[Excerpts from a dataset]
***

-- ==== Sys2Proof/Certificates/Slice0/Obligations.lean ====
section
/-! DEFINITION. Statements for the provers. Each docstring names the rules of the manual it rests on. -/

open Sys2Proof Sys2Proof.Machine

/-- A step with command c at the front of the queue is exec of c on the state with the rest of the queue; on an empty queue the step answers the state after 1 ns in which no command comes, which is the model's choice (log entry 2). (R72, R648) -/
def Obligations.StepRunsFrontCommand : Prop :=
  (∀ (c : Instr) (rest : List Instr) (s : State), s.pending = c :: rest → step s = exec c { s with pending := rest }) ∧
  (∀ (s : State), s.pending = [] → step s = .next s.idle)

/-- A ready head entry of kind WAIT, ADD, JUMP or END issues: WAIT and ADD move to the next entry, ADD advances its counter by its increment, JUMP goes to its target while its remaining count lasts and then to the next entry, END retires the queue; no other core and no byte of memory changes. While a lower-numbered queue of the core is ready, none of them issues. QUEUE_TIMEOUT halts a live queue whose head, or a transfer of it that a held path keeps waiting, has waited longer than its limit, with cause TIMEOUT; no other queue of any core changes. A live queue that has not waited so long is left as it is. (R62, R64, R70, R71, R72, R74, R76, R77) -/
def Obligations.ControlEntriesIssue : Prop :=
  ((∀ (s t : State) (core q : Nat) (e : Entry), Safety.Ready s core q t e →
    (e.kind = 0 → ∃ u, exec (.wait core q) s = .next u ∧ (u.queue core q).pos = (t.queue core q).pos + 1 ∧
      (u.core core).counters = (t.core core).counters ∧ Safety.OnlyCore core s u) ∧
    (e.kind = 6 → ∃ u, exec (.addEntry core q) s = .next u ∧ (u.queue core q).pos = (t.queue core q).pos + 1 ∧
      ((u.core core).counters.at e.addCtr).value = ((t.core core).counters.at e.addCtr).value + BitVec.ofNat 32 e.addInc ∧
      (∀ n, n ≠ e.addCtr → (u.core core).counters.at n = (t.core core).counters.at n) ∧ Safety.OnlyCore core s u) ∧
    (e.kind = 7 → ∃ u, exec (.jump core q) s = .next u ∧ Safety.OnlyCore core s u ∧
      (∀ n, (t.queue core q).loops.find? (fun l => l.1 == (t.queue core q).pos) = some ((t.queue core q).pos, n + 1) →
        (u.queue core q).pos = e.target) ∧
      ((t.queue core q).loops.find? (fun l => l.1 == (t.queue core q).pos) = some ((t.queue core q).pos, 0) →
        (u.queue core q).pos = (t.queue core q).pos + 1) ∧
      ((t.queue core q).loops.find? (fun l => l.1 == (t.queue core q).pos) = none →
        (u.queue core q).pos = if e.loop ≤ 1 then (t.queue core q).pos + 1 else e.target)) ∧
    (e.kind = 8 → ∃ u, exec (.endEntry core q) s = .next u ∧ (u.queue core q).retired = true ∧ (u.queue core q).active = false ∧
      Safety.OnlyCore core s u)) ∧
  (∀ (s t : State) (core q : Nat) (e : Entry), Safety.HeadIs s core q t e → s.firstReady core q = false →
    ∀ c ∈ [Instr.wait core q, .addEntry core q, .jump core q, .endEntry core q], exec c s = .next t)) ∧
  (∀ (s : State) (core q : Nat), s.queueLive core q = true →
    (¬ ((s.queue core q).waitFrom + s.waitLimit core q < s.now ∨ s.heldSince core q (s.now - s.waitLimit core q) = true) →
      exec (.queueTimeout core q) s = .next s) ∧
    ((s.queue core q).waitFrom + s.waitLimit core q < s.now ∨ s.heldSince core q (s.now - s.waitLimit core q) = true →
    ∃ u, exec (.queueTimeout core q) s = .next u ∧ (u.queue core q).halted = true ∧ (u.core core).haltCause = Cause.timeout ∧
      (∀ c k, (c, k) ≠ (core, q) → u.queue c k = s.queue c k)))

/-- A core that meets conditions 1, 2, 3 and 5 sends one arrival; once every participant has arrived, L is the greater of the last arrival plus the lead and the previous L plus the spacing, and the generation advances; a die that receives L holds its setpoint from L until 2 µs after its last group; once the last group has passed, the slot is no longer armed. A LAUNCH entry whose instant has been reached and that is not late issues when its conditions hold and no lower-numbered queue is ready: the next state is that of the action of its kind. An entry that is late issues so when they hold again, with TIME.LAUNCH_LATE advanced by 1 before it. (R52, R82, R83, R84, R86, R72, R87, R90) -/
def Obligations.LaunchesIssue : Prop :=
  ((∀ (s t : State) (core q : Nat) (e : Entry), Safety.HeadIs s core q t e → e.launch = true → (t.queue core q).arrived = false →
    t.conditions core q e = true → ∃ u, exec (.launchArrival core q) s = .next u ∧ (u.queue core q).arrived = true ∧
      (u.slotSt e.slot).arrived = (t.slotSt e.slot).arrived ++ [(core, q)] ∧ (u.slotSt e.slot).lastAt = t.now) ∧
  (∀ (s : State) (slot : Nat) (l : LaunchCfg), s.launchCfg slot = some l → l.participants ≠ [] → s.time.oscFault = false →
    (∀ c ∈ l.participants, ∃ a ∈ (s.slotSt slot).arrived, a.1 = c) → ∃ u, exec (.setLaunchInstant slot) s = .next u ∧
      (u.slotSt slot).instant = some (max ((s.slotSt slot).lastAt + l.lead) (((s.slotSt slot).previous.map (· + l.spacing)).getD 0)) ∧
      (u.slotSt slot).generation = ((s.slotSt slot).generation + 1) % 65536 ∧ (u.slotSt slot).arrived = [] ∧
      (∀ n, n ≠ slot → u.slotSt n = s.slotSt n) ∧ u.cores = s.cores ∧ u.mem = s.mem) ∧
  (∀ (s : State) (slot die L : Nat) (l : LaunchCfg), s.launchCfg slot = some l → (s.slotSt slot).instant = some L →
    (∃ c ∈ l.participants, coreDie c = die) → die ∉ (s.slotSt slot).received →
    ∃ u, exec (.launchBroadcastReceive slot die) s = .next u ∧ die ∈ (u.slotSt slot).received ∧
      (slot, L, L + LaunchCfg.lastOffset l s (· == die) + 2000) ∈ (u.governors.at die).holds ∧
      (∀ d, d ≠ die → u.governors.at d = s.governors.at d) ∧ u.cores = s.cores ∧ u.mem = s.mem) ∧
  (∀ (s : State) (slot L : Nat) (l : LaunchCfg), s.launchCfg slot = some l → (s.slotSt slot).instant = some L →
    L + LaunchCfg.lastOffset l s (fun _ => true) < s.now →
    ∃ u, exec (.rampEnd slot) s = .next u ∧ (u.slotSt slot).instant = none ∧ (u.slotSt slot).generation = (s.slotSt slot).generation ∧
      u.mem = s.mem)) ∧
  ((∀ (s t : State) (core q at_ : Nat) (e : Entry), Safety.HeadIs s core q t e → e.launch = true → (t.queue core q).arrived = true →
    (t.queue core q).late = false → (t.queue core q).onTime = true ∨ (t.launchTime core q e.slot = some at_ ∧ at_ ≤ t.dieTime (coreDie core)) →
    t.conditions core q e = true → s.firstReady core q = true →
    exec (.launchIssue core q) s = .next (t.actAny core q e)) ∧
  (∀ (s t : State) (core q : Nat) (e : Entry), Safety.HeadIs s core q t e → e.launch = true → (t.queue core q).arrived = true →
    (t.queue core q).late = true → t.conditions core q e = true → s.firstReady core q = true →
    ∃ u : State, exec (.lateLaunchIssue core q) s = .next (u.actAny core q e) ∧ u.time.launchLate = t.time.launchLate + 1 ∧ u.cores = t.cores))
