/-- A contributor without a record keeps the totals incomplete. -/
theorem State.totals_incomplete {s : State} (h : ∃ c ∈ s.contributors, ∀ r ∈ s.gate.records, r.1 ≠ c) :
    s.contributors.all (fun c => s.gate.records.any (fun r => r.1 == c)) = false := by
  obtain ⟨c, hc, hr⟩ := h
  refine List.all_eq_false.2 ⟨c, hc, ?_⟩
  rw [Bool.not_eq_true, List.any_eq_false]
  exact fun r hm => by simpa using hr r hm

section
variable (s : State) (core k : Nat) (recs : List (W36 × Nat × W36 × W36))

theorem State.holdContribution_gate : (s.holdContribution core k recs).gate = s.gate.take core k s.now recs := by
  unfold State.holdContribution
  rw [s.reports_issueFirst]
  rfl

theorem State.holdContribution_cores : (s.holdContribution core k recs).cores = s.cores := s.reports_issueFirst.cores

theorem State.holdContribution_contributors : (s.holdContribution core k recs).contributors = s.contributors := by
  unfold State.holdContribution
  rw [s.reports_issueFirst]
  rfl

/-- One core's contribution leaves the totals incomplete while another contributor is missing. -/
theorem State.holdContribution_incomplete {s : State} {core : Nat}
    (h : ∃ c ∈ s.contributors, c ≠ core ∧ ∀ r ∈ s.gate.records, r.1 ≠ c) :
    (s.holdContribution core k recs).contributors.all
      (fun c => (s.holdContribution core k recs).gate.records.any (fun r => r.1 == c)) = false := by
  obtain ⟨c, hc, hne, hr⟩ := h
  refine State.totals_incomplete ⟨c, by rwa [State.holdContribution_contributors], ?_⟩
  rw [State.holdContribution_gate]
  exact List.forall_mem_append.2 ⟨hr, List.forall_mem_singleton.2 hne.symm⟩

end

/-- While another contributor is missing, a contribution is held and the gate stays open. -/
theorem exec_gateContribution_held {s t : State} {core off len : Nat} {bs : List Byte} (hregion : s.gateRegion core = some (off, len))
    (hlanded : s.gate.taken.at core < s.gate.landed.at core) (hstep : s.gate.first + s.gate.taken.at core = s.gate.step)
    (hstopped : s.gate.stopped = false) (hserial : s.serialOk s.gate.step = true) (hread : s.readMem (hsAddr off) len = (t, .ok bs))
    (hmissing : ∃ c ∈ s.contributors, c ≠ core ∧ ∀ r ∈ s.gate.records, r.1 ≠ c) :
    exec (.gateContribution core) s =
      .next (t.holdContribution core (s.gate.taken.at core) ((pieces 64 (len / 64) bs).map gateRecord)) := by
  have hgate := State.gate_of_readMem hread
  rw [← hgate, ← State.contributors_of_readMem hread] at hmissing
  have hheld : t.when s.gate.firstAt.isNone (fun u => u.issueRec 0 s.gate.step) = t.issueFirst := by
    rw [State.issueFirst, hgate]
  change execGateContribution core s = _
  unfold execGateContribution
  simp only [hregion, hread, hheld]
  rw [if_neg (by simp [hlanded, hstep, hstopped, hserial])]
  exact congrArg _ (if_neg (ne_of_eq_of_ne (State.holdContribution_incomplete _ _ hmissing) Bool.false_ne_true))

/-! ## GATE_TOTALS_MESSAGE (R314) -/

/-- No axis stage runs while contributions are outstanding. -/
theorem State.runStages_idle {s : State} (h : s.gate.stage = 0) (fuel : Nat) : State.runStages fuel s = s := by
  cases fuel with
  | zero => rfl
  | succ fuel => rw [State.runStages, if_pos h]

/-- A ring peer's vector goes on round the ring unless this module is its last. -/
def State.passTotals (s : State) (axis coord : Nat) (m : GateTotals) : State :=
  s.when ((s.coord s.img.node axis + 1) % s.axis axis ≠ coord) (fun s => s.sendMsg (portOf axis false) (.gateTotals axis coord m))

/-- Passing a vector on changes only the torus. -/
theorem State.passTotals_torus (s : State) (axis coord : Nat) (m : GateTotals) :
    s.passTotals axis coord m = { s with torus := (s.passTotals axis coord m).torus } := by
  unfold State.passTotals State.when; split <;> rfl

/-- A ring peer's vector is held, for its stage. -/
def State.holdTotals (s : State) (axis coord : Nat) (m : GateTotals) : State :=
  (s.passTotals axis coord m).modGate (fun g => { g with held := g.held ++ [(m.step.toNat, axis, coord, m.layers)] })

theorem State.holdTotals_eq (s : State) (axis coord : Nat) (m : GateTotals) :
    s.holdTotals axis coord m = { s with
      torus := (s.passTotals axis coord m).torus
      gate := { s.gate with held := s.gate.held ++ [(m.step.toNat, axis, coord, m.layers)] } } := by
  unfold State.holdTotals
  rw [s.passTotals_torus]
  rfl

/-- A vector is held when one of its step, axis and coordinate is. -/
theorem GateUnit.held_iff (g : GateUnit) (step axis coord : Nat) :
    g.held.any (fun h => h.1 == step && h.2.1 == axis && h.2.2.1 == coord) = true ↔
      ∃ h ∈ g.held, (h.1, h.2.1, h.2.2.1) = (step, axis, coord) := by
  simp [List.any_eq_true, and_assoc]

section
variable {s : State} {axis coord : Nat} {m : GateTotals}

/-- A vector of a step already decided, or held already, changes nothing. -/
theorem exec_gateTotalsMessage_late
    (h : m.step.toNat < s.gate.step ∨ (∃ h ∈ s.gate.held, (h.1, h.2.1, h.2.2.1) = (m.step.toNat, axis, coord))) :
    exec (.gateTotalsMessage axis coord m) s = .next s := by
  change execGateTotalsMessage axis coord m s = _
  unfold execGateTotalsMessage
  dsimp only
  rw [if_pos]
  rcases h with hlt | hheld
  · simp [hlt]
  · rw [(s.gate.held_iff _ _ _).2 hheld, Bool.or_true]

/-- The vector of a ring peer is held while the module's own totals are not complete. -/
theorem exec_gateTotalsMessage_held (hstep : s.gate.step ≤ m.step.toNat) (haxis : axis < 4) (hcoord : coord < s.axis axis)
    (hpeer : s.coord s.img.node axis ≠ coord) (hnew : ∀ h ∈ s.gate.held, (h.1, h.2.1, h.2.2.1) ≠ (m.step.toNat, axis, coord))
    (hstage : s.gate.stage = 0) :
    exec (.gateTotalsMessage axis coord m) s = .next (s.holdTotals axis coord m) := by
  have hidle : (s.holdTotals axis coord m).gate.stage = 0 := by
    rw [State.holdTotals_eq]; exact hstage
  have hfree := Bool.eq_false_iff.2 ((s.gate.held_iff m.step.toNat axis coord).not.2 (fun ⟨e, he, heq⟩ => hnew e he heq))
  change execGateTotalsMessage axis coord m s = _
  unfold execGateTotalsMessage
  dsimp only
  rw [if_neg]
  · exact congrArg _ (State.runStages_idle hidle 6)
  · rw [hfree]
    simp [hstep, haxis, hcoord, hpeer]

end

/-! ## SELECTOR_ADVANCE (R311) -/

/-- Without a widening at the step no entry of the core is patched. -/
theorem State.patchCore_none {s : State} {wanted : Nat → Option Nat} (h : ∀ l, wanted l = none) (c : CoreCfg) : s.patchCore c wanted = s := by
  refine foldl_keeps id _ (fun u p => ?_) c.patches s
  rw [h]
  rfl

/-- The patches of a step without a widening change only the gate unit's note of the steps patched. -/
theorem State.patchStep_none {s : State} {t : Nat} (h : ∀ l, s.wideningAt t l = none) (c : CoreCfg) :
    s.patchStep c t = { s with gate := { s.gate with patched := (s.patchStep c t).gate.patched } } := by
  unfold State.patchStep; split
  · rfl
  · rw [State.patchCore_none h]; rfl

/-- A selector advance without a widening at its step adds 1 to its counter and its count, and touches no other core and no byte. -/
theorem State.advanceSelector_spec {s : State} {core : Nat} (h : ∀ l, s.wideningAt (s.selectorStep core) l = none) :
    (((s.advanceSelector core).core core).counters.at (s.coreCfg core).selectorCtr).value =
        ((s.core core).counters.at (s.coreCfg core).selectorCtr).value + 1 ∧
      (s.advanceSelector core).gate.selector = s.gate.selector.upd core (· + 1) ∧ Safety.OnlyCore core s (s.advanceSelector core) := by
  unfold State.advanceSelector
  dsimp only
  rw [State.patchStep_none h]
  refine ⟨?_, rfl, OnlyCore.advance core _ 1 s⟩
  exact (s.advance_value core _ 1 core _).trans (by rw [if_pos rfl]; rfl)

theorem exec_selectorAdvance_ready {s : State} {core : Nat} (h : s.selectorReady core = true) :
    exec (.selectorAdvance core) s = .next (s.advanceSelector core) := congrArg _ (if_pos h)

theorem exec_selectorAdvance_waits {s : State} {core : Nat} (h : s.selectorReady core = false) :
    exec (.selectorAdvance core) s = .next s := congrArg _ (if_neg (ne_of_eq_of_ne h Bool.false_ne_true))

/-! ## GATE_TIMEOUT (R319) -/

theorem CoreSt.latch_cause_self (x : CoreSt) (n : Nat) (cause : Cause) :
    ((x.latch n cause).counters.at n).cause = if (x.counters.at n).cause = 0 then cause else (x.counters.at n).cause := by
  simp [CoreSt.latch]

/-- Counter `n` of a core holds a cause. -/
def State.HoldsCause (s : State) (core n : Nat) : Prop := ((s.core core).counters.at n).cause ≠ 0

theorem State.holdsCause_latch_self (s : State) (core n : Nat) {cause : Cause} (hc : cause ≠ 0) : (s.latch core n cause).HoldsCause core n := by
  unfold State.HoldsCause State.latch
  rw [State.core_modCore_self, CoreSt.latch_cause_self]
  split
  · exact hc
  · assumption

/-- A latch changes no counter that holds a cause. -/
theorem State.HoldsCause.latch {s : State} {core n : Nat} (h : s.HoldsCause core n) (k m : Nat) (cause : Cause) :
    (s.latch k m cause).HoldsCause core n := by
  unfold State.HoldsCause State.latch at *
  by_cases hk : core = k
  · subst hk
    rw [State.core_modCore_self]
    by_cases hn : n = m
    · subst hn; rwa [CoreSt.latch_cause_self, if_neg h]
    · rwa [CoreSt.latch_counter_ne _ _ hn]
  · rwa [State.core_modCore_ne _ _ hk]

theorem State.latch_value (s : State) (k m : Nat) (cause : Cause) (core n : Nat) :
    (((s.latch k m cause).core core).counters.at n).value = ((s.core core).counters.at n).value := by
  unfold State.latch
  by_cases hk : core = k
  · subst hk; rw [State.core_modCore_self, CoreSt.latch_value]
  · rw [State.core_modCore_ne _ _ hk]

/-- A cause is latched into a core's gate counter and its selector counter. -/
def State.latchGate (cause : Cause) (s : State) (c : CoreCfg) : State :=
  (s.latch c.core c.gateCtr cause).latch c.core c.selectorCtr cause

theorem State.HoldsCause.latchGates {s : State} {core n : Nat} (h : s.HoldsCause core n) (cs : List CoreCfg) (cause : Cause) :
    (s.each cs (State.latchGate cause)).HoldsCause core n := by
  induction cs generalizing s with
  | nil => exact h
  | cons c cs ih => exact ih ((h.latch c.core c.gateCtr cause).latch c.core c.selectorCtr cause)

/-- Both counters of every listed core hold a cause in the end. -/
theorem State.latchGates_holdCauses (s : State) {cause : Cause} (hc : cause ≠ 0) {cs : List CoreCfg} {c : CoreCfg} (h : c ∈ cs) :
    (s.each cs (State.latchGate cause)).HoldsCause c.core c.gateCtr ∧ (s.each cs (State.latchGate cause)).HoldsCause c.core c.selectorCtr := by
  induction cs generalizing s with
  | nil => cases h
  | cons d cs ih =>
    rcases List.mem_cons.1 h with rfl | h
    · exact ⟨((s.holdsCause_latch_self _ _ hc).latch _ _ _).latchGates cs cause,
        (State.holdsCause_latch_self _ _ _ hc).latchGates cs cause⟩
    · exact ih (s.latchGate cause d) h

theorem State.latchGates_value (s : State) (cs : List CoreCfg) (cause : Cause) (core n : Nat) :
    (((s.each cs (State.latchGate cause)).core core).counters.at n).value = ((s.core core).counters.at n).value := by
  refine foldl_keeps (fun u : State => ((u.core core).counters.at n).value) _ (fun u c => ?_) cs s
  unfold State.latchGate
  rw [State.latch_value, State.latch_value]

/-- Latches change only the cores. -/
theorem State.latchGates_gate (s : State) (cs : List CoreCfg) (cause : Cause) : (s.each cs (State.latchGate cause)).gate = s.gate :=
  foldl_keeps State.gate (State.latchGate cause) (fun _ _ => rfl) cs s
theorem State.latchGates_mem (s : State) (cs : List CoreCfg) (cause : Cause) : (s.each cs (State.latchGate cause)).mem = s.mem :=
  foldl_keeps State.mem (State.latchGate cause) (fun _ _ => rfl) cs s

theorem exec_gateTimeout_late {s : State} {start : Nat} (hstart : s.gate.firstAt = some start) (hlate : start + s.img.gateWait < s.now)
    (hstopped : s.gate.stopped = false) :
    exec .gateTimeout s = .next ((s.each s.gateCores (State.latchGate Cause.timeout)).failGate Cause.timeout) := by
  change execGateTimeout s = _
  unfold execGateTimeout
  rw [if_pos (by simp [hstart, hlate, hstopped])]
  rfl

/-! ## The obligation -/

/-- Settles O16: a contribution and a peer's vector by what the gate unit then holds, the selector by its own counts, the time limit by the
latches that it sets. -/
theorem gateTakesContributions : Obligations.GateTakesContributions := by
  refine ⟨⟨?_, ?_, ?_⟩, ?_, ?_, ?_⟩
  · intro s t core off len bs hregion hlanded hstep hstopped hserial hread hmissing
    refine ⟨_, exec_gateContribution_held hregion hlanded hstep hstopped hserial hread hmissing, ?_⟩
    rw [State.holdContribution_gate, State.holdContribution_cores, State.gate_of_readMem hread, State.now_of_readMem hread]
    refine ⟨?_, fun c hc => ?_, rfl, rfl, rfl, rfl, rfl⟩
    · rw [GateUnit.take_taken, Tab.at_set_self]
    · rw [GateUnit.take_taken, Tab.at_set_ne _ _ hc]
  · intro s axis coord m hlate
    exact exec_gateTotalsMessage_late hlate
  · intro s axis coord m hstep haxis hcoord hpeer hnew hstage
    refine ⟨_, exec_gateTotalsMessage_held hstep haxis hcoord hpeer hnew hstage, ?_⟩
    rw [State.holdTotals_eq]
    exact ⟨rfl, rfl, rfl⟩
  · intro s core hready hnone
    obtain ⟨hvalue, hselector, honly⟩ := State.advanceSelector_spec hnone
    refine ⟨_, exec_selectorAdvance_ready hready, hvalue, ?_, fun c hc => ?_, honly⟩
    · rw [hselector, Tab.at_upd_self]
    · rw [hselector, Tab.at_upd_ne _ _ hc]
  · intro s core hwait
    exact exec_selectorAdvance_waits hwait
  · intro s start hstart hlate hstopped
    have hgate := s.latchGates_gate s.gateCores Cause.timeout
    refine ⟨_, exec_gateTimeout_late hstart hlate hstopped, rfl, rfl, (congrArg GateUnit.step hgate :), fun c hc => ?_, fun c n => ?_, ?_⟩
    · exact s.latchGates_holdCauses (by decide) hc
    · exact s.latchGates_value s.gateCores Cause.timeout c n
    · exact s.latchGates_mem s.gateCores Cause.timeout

***

● Problem to work on: Once you find the line with "(s.each cs (State.latchGate cause)).HoldsCause c.core c.gateCtr" in the entries above, output it and each line after it up to and including the line with "theorem State.latchGates_value (s", and nothing else.

● Answer section:
    (s.each cs (State.latchGate cause)).HoldsCause c.core c.gateCtr ∧ (s.each cs (State.latchGate cause)).HoldsCause c.core c.selectorCtr := by
  induction cs generalizing s with
  | nil => cases h
  | cons d cs ih =>
    rcases List.mem_cons.1 h with rfl | h
    · exact ⟨((s.holdsCause_latch_self _ _ hc).latch _ _ _).latchGates cs cause,
        (State.holdsCause_latch_self _ _ _ hc).latchGates cs cause⟩
    · exact ih (s.latchGate cause d) h

theorem State.latchGates_value (s : State) (cs : List CoreCfg) (cause : Cause) (core n : Nat) :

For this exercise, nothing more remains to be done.